她靜靜地看著窗外的景色:搖曳的風車,荒涼的麥田,而更遠的地方,則是漫無邊際的黑暗森林。
這裡是黑森郡,呢喃鎮,文明的邊緣之地。
或許沒有人會相信,克德蘭古老的童話與傳說,大多都誕生在這片幽暗靜謐的森林裡。
呢喃村的人們和其他鄉鎮沒有什麼區別,人們大多依靠農耕為生,但也有如同她父親那樣的制皮匠。
就這樣安安靜靜,日復一日,年復一年。
然而直到今天早上,這樣的平靜似乎被打破了。
女孩到森林裡採藥的時候,看到了那棵猙獰扭曲的橡木。
鮮紅可怖的血液順著橡木的傷痕緩緩流淌,那棵蒼老而扭曲的老樹就像快死了一樣,有人剝下了它的外皮,砍光了它的枝幹,讓它曝屍於荒野。
她從來也沒有見過如此詭異的景象。
就連風吹樹葉的聲音都像極了悽慘的哭泣。
「你怎麼還沒睡?」
母親看到女兒的房間還亮著燭光,忍不住進來問她。
她看到女兒捧著一本樹皮封面的繪本,坐在乾草堆成的簡陋木床上。
「是因為早上的事情而感到害怕嗎?」
女孩點點頭,雙目無神地看著他。
母親嘆了口氣,進來替她蓋上被子,語重心長地囑咐她:
「主教已經派人來調查了,你不用太擔心這件事。

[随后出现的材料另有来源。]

-- ==== Sys2Proof/Machine/Reset.lean ====
section
/-! DEFINITION. What a reset of a domain leaves: the registers and units of the core domain at reset, those of the retention
domain kept (R13, R33, R464, R473). -/

namespace Sys2Proof.Machine

/-- Whether a register address lies in the retention or the always-on domain: SYS, SUP, EVR, FNI, ODE, and the registers of INTC
that serve YP and sources 224 to 255 (R14, R473). -/
def keptAddr (a : Nat) : Bool :=
  (0x0F00000000 ≤ a && a < 0x0F00020000) || (0x0F00030000 ≤ a && a < 0x0F00040000) ||
  (0x0F00040700 ≤ a && a < 0x0F00040800) || a == 0x0F00040820 || a == 0x0F00040860 || a == 0x0F000408A0 || a == 0x0F000408C0 ||
  (0x0F00041100 ≤ a && a < 0x0F00041140) || (0x0F00041300 ≤ a && a < 0x0F00041340) ||
  (0x0F00600000 ≤ a && a < 0x0F00700000)

/-- Whether a register address lies in the always-on domain: SUP. -/
def alwaysAddr (a : Nat) : Bool := 0x0F00010000 ≤ a && a < 0x0F00020000

/-- Fault sources that exist while the core domain is off: those of SUP, SYS, FNI and EVR (R656). -/
def keptSource (k : Nat) : Bool := k ≤ 1 || (8 ≤ k && k ≤ 17) || k == 88 || k == 103 || k == 104

/-- The core domain is reset: its registers and units take their reset values. The DRAM keeps its content only in self-refresh,
through the hold latches (R34, R655, R684, R716); open zones come back Closed (R562). -/
def coreReset (s : State) : State :=
  let held := s.bit DRC_SR.STATE
  let s := if held then s.set SUP_STATUS.SR_HOLD 1 else if s.bit SUP_STATUS.SR_HOLD then s else zeroRange 0x1000000000 0x1200000000 s
  let s := s.set SYS_BEAT.LOCKED 0
  { s with
    regs := s.regs.filter fun r => keptAddr r.1
    locks := s.locks.filter fun k => keptAddr (k / 64)
    raised := s.raised.filter keptSource
    pulses := s.pulses.filter fun k => decide (224 ≤ k)
    psl := State.reset.psl, dc := State.reset.dc, wp := State.reset.wp, fms := State.reset.fms, svd := State.reset.svd,
    adl := State.reset.adl, cle := State.reset.cle, spm := State.reset.spm, memu := { s.memu with
      scrubs := State.reset.memu.scrubs, fill := none, bringup := none, srWait := false },
    flt := State.reset.flt, dma := State.reset.dma, cip := State.reset.cip, l2 := {}
    cores := (Vector.replicate 5 ({} : Core)).set 4 s.cores[4], image := none, boot := { s.boot with recovery := false }, rcp := {}, manifest := 0
    pce := {}, nvq := {}, nvme := { s.nvme with waiting := [], features := [], events := [], masked := [], image := [], changed := [], ps := 0, lastPs := 0, spaces := [], cached := [] }
    man := { s.man with generation := 0, committed := none }, resp := .none
    zones := s.zones.map fun z => if z.2.state = 2 ∨ z.2.state = 3 then (z.1, { z.2 with state := 4 }) else z }

/-- The core domain is powered off: reset, and main SRAM, sample ring and control stores lose their content (R401). -/
def coreOff (s : State) : State :=
  let s := zeroRange 0x0040000000 0x0040140000 (zeroRange 0x0010000000 0x0010800000 (coreReset s))
  { s with power := { s.power with core := false, analog := false, dramPhy := false, pciePhy := false } }

/-- The core domain is powered and released (R464, R683); SYS_STEPMON starts afresh (R49). -/
def coreOn (s : State) : State :=
  { s with power := { s.power with core := true, analog := true, dramPhy := true, pciePhy := true } }.set SUP_STATUS.CORE_ON 1
    |>.clearAll [SYS_STEPMON.STEP_RATE, SYS_STEPMON.VALID] |>.set SYS_STEPMON.MIN_RATE 0xFFFF

/-- The retention domain is powered off: pantry SRAM, the tick count and every register outside SUP are lost (R401, R681, R694). The
MRAM keeps its content. -/
def retentionOff (s : State) : State :=
  let s := zeroRange 0x0020000000 0x0020080000 s
  { s with
    power := { s.power with retention := false, io := false }
    regs := s.regs.filter fun r => alwaysAddr r.1
    locks := [], cores := s.cores.set 4 Core.yp, fni := {}, keys := { s.keys with retention := none }
    dict := kvErase (kvErase s.dict (dictKey 0x2000 0)) (dictKey 0x2020 0)
    raised := [], pulses := [], evrQueue := [], tick := 0 }.set SUP_STATUS.IO_ON 0

end Sys2Proof.Machine
end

」
「可是,他們來了以後,那個聲音更加清楚了。」
女孩僵硬地抬起頭,緊緊抱著那本書。
「什麼聲音?」
「聽。」
她閉著雙眼,俊俏的眉毛緊緊擠兌在一起,就像聽到了什麼可怕的聲音,牙齒不住輕顫著。
可是母親什麼也沒聽到,窗外靜悄悄的,只剩下風吹樹葉的「沙沙」聲。
女孩似乎在發抖,痛苦地捂住了雙耳。
「聽,咚咚,咚咚咚……還有樹枝的聲音,樹枝晃動的聲音……」
她的腦海里幻想出了種種怪象,那似乎是森林深處的某個地方,瘋狂而扭曲的樹枝上到處流淌著鮮血。
她含含糊糊如同夢囈般說著:「快要窒息了……放我們下來……」
突然間,她感覺有人緊緊抱住了她。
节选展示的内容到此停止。